This article can be summarized as follows: In Chapter 1 has been discusses from previous work. In Section 2 has been given general information’s in about the DWTF, DWTF_JSD, DWTF_HD and DWTF_TD algorithms. The recommended system steps in section 3 are described. Experimental study results of categorization of cervical images in section 4 are given. The results obtained in Section 5 are discussed.
2. Material and methods
The study adhered to the Declaration of Helsinki and was approved by the local ethics review board. In this study, we used real medical images in order to evaluate the cervical cancer diagnosis. We sought Non-Interventional Clinical Researches Ethics Board in Firat University in order to obtain patient records coming from Elazig and its neighbor cities in Turkey. The medical image usage was approved with decision number of 07–05 by the related board. After this, we collected the patients’ medical records belonging to Firat University Hospital. Patients’ medical records were taken suitably to the ethics rules of the hospital. Medical tissue samples are determined from Firat University Medicine Faculty Pathology Laboratory. Our study is a retrospective study. Ethical approval was obtained before starting the study. It was conducted in accordance with the Declaration of Helsinki. Our relevant ethics committee approval has been uploaded to the other files sections. Our study started on 01/05/2016 and ended on 01/05/2021. Our study is a retrospective study. The data used in the study were obtained from medical archive records after ethical approval. Our ethics committee therefore did not require a consent form and waived the need for consent. Therefore, consent was not obtained. No patient data under the age of 18 was used in the medical data used in the study. The medical records required for our study were accessed between 01/05/2016 and 01/05/2021. All data were obtained from archived medical records after obtaining relevant permissions and approvals. No extra intervention was given to the participants.
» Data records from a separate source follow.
/-- The variant-163 read ports: the trigger port, the composite port and the default, by `A[10:8]`; no state changes
(43_protection_latch.md R215-R217; 30_encoding.md R97). -/
def Obligations.ReadPorts163DriveTheirBytes : Prop :=
  ∀ (s : State) (a : Addr), s.readyAs .v163 → a.extractLsb' 12 4 = 0x5#4 →
    (a.extractLsb' 8 3 = 5#3 → decode .v163 (.busr a) = .ok (.r163Trig a) ∧
      (s.trigger ≠ 0x00 → exec (.r163Trig a) s = .next { s with out := .drive (s.reg.r2 ||| s.reg.r1) }) ∧
      (s.trigger = 0x00 → exec (.r163Trig a) s = .next { s with out := .drive 0x00 })) ∧
    (a.extractLsb' 8 3 = 1#3 → decode .v163 (.busr a) = .ok (.r163Status a) ∧
      exec (.r163Status a) s = .next { s with out := .drive (s.reg.r2 ||| s.reg.r0 ||| s.reg.r1 ||| ~~~s.reg.r3) }) ∧
    (a.extractLsb' 8 3 ≠ 1#3 → a.extractLsb' 8 3 ≠ 5#3 → decode .v163 (.busr a) = .ok (.r163Default a) ∧
      exec (.r163Default a) s = .next { s with out := .drive s.readDefault })

/-- The variant-163 scanline hook: in split-CHR mode scanline 239 maps CHR bank 0 and scanline 127 CHR bank 1 into both
halves; with the flag clear, and on every other scanline, nothing changes (42_scanline_hook.md R191-R193). -/
def Obligations.ScanlineHook163OverridesChr : Prop :=
  ∀ (s : State) (n : Operand), s.readyAs .v163 →
    decode .v163 (.evt 0x0100EF .none) = .ok .ev163Sl239 ∧ decode .v163 (.evt 0x01007F .none) = .ok .ev163Sl127 ∧
    (s.reg.r1.getLsbD 7 = true →
      exec .ev163Sl239 s = .next { s with chrLo := some 0, chrHi := some 0, out := .none } ∧
      exec .ev163Sl127 s = .next { s with chrLo := some 1, chrHi := some 1, out := .none }) ∧
    (s.reg.r1.getLsbD 7 = false →
      exec .ev163Sl239 s = .next { s with out := .none } ∧ exec .ev163Sl127 s = .next { s with out := .none }) ∧
    (n ≠ 239 → n ≠ 127 →
      decode .v163 (.evt (0x01#8 ++ n) .none) = .ok (.ev163SlOther n) ∧
      exec (.ev163SlOther n) s = .next { s with out := .none })

/-- Scanline events of the other variants: no effect on 164 and UNLFS304, one interrupt request on Template and no other
change, for every scanline number (42_scanline_hook.md R195-R197). -/
def Obligations.OtherScanlineEventsMoveNothing : Prop :=
  ∀ (s : State) (n : Operand),
    (s.readyAs .v164 → decode .v164 (.evt (0x01#8 ++ n) .none) = .ok (.ev164Sl n) ∧
      exec (.ev164Sl n) s = .next { s with out := .none }) ∧
    (s.readyAs .vFS304 → decode .vFS304 (.evt (0x01#8 ++ n) .none) = .ok (.evfsSl n) ∧
      exec (.evfsSl n) s = .next { s with out := .none }) ∧
    (s.readyAs .vTemplate → decode .vTemplate (.evt (0x01#8 ++ n) .none) = .ok (.evtSl n) ∧
      exec (.evtSl n) s = .next { s with out := .irqAssert })
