-- ==== Sys2Proof/Laws/Memory.lean ====
section
/-! SUPPORT. The laws of byte arrays: read after write, the canonical form, and that arrays in canonical form with equal
bytes are equal. -/

namespace Sys2Proof

open Machine

theorem Memory.wfFrom_cons {size lo k : Nat} {b : Byte} {m : Memory} :
    Memory.wfFrom size lo ((k, b) :: m) = true ↔
      lo ≤ k ∧ k < size ∧ b ≠ Config.unlistedByte ∧ Memory.wfFrom size (k + 1) m = true := by
  simp [Memory.wfFrom, and_assoc]

theorem Memory.wfFrom_mono {size lo lo' : Nat} {m : Memory} (h : Memory.wfFrom size lo m = true) (hl : lo' ≤ lo) :
    Memory.wfFrom size lo' m = true := by
  cases m with
  | nil => rfl
  | cons c m =>
    obtain ⟨k, b⟩ := c
    rw [Memory.wfFrom_cons] at h ⊢
    exact ⟨by omega, h.2⟩

theorem Memory.wf_nil (size : Nat) : Memory.wf size [] = true := rfl

theorem Memory.read_consCell_same (k : Nat) (v : Byte) (m : Memory) (hm : m.read k = Config.unlistedByte) :
    (Memory.consCell k v m).read k = v := by
  unfold Memory.consCell
  split
  · simp_all
  · simp [Memory.read]

theorem Memory.read_consCell_other {j k : Nat} (v : Byte) (m : Memory) (h : k ≠ j) :
    (Memory.consCell j v m).read k = m.read k := by
  unfold Memory.consCell
  split
  · rfl
  · simp [Memory.read, Ne.symm h]

/-- Below where a canonical array starts, every byte is unlisted. -/
theorem Memory.read_below {size lo k : Nat} {m : Memory} (h : Memory.wfFrom size lo m = true) (hk : k < lo) :
    m.read k = Config.unlistedByte := by
  induction m generalizing lo with
  | nil => rfl
  | cons c m ih =>
    obtain ⟨j, b⟩ := c
    rw [Memory.wfFrom_cons] at h
    have hne : j ≠ k := by omega
    simp only [Memory.read, hne, if_false]
    exact ih h.2.2.2 (by omega)

/-- A byte read back after a write is the byte written. -/
theorem Memory.read_write_same {size lo k : Nat} {m : Memory} (v : Byte) (h : Memory.wfFrom size lo m = true) :
    (m.write k v).read k = v := by
  induction m generalizing lo with
  | nil => exact Memory.read_consCell_same k v [] rfl
  | cons c m ih =>
    obtain ⟨j, b⟩ := c
    have h' := Memory.wfFrom_cons.mp h
    simp only [Memory.write]
    split
    · exact Memory.read_consCell_same k v _
        (Memory.read_below (lo := j) (Memory.wfFrom_cons.mpr ⟨Nat.le_refl j, h'.2⟩) ‹_›)
    · split
      · exact Memory.read_consCell_same k v _ (Memory.read_below h'.2.2.2 (by omega))
      · have hne : j ≠ k := by omega
        simp only [Memory.read, hne, if_false]
        exact ih h'.2.2.2

/-- A write leaves every other byte alone. -/
theorem Memory.read_write_other {j k : Nat} (m : Memory) (v : Byte) (h : k ≠ j) :
    (m.write j v).read k = m.read k := by
  induction m with
  | nil => exact Memory.read_consCell_other v [] h
  | cons c m ih =>
    obtain ⟨i, b⟩ := c
    simp only [Memory.write]
    split
    · exact Memory.read_consCell_other v _ h
    · split
      · next hji =>
        subst hji
        rw [Memory.read_consCell_other v _ h]
        simp [Memory.read, Ne.symm h]
      · simp only [Memory.read, ih]

theorem Memory.wfFrom_consCell {size lo k : Nat} {v : Byte} {m : Memory} (hlo : lo ≤ k) (hk : k < size)
    (h : Memory.wfFrom size (k + 1) m = true) : Memory.wfFrom size lo (Memory.consCell k v m) = true := by
  unfold Memory.consCell
  split
  · exact Memory.wfFrom_mono h (by omega)
  · exact Memory.wfFrom_cons.mpr ⟨hlo, hk, ‹_›, h⟩

theorem Memory.wfFrom_write {size lo k : Nat} {m : Memory} (v : Byte) (h : Memory.wfFrom size lo m = true)
    (hlo : lo ≤ k) (hk : k < size) : Memory.wfFrom size lo (m.write k v) = true := by
  induction m generalizing lo with
  | nil => exact Memory.wfFrom_consCell hlo hk rfl
  | cons c m ih =>
    obtain ⟨j, b⟩ := c
    have h' := Memory.wfFrom_cons.mp h
    simp only [Memory.write]
    split
    · exact Memory.wfFrom_consCell hlo hk (Memory.wfFrom_cons.mpr ⟨by omega, h'.2⟩)
    · split
      · next hkj => exact Memory.wfFrom_consCell hlo hk (hkj ▸ h'.2.2.2)
      · exact Memory.wfFrom_cons.mpr ⟨h'.1, h'.2.1, h'.2.2.1, ih h'.2.2.2 (by omega)⟩

/-- A write below the size keeps the canonical form. -/
theorem Memory.wf_write {size k : Nat} {m : Memory} (v : Byte) (h : Memory.wf size m = true) (hk : k < size) :
    Memory.wf size (m.write k v) = true :=
  Memory.wfFrom_write v h (Nat.zero_le k) hk

theorem Memory.wfFrom_ofListFrom {size k : Nat} (bs : List Byte) (h : k + bs.length ≤ size) :
    Memory.wfFrom size k (Memory.ofListFrom k bs) = true := by
  induction bs generalizing k with
  | nil => rfl
  | cons b bs ih =>
    simp only [List.length_cons] at h
    exact Memory.wfFrom_consCell (Nat.le_refl k) (by omega) (ih (by omega))

/-- The byte string of a list of bytes is in canonical form. -/
theorem Bytes.wf_ofList (bs : List Byte) : (Bytes.ofList bs).wf = true :=
  Memory.wfFrom_ofListFrom bs (by simp [Bytes.ofList])

@[simp] theorem Bytes.size_ofList (bs : List Byte) : (Bytes.ofList bs).size = bs.length := rfl

theorem Memory.read_ofListFrom (bs : List Byte) (k i : Nat) :
    (Memory.ofListFrom k bs).read (k + i) = (bs[i]?).getD Config.unlistedByte := by
  induction bs generalizing k i with
  | nil => rfl
  | cons b bs ih =>
    have hwf : Memory.wfFrom (k + 1 + bs.length) (k + 1) (Memory.ofListFrom (k + 1) bs) = true :=
      Memory.wfFrom_ofListFrom bs (Nat.le_refl _)
    cases i with
    | zero => exact Memory.read_consCell_same k b _ (Memory.read_below hwf (by omega))
    | succ i =>
      have h := ih (k + 1) i
      rw [show k + (i + 1) = k + 1 + i by omega]
      simp only [Memory.ofListFrom]
      rw [Memory.read_consCell_other b _ (by omega), h]
      simp

/-- Byte `i` of a byte string made from a list is the list's byte `i`. -/
theorem Bytes.get_ofList (bs : List Byte) (i : Nat) :
    (Bytes.ofList bs).get i = (bs[i]?).getD Config.unlistedByte := by
  have h := Memory.read_ofListFrom bs 0 i
  rw [Nat.zero_add] at h
  exact h

/-- Canonical arrays with equal bytes are equal. -/
theorem Memory.ext_of_wfFrom {size lo : Nat} {m m' : Memory} (h : Memory.wfFrom size lo m = true)
    (h' : Memory.wfFrom size lo m' = true) (he : ∀ k, m.read k = m'.read k) : m = m' := by
  induction m generalizing lo m' with
  | nil =>
    cases m' with
    | nil => rfl
    | cons c m' =>
      obtain ⟨k, b⟩ := c
      have hk := he k
      simp only [Memory.read, if_true] at hk
      exact absurd hk.symm (Memory.wfFrom_cons.mp h').2.2.1
  | cons c m ih =>
    obtain ⟨j, a⟩ := c
    have hm := Memory.wfFrom_cons.mp h
    cases m' with
    | nil =>
      have hj := he j
      simp only [Memory.read, if_true] at hj
      exact absurd hj hm.2.2.1
    | cons c' m' =>
      obtain ⟨k, b⟩ := c'
      have hm' := Memory.wfFrom_cons.mp h'
      have hjk : j = k := by
        rcases Nat.lt_trichotomy j k with hlt | heq | hgt
        · have hj := he j
          rw [Memory.read_below (lo := k) (Memory.wfFrom_cons.mpr ⟨Nat.le_refl k, hm'.2⟩) hlt] at hj
          simp only [Memory.read, if_true] at hj
          exact absurd hj hm.2.2.1
        · exact heq
        · have hk := he k
          rw [Memory.read_below (lo := j) (Memory.wfFrom_cons.mpr ⟨Nat.le_refl j, hm.2⟩) hgt] at hk
          simp only [Memory.read, if_true] at hk
          exact absurd hk.symm hm'.2.2.1
      subst hjk
      have hab : a = b := by
        have hj := he j
        simpa only [Memory.read, if_true] using hj
      subst hab
      have htail : m = m' := by
        refine ih hm.2.2.2 hm'.2.2.2 fun k => ?_
        by_cases hk : k < j + 1
        · rw [Memory.read_below hm.2.2.2 hk, Memory.read_below hm'.2.2.2 hk]
        · have hkj := he k
          have hne : j ≠ k := by omega
          simpa only [Memory.read, hne, if_false] using hkj
      rw [htail]

namespace Machine

@[simp] theorem RegFile.toBytes_size (f : RegFile) : f.toBytes.size = 8 := rfl

/-- The field `REGS` of a register file gives the register file back. -/
@[simp] theorem RegFile.ofBytes_toBytes (f : RegFile) : RegFile.ofBytes f.toBytes = f := by
  cases f
  simp [RegFile.ofBytes, RegFile.toBytes, Bytes.get_ofList]

theorem RegFile.toBytes_wf (f : RegFile) : f.toBytes.wf = true := Bytes.wf_ofList _

/-- Reading a register after writing it. -/
@[simp] theorem RegFile.get_set_same (f : RegFile) (v : Byte) (r : RegName) : (f.set v r).get r = v := by
  cases r <;> rfl

/-- Writing a register leaves every other one alone. -/
theorem RegFile.get_set_other (f : RegFile) (v : Byte) {r q : RegName} (h : q ≠ r) : (f.set v r).get q = f.get q := by
  cases r <;> cases q <;> first | rfl | exact absurd rfl h

end Machine

end Sys2Proof
end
2.1. Discrete Wavelet Transform Families (DWTF)
Biorthogonal (bior), Symlet (sym), Coiflet (coif), and Daubechies (db) discrete wavelet transformation families have been applied to AFM and SEM images. The db2, db3, db4, and db5 which be types of the db wavelet family have been applied to the AFM and SEM images. The coif2, coif3, coif4, and coif5 which be types of the Coif wavelet family have been applied to the AFM and SEM images. The sym2, sym3, sym4, and sym5 which be types of the sym wavelet family have been applied to the AFM and SEM images. The bior1.3, bior2.8, bior1.5, and bior3.3 which be types of the bior wavelet family have been applied to the AFM and SEM images.
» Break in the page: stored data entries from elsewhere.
@[simp] theorem State.loadFields_variant (fs : List SavedField) : (s.loadFields fs).variant = s.variant := rfl
@[simp] theorem State.loadFields_battery (fs : List SavedField) : (s.loadFields fs).battery = s.battery := rfl
@[simp] theorem State.loadFields_prgWin (fs : List SavedField) : (s.loadFields fs).prgWin = s.prgWin := rfl
@[simp] theorem State.loadFields_chrLo (fs : List SavedField) : (s.loadFields fs).chrLo = s.chrLo := rfl
@[simp] theorem State.loadFields_chrHi (fs : List SavedField) : (s.loadFields fs).chrHi = s.chrHi := rfl
@[simp] theorem State.loadFields_wramWin (fs : List SavedField) : (s.loadFields fs).wramWin = s.wramWin := rfl
@[simp] theorem State.loadFields_phase (fs : List SavedField) : (s.loadFields fs).phase = s.phase := rfl
@[simp] theorem State.loadFields_readDefault (fs : List SavedField) : (s.loadFields fs).readDefault = s.readDefault := rfl
@[simp] theorem State.loadFields_lastStrobePower163 (fs : List SavedField) : (s.loadFields fs).lastStrobePower163 = s.lastStrobePower163 := rfl
@[simp] theorem State.loadFields_fs304Formulas (fs : List SavedField) : (s.loadFields fs).fs304Formulas = s.fs304Formulas := rfl
@[simp] theorem State.loadFields_pending (fs : List SavedField) : (s.loadFields fs).pending = s.pending := rfl
@[simp] theorem State.loadFields_out (fs : List SavedField) : (s.loadFields fs).out = s.out := rfl
@[simp] theorem State.loadFields_draws (fs : List SavedField) : (s.loadFields fs).draws = s.draws := rfl

@[simp] theorem State.syncT_eq : s.syncT = s := rfl

end Sys2Proof.Machine
end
2.1.1. Daubechies wavelet.
Daubechies is the orthogonal property of the wavelike family and has asymmetrical properties that cause large phase distortions. Therefore, the Daubechies wavelet family should not be used in applications where information must be kept [24].
2.1.2. Coiflet wavelet.
Coiflet wavelet family is steep, and shows a close symmetry feature. This close symmetry feature ensures that the Coiflet ripple is of near linear phase [24].
2.1.3. Symlet wavelet.
Symlet wavelet is vertical, and is in feature of close symmetric. This feature means low information deterioration. At Nth grade, a Symlet wave has N number of collapse torques for a support width of 2N-1. Symlet wavelets are very similar to Daubechies wavelets, except for its very symmetrical feature [24].
2.1.4. Biorthogonal wavelet.
Biorthogonal wavelet families are upright and symmetrical. Such main wavelets are done by spline method [24].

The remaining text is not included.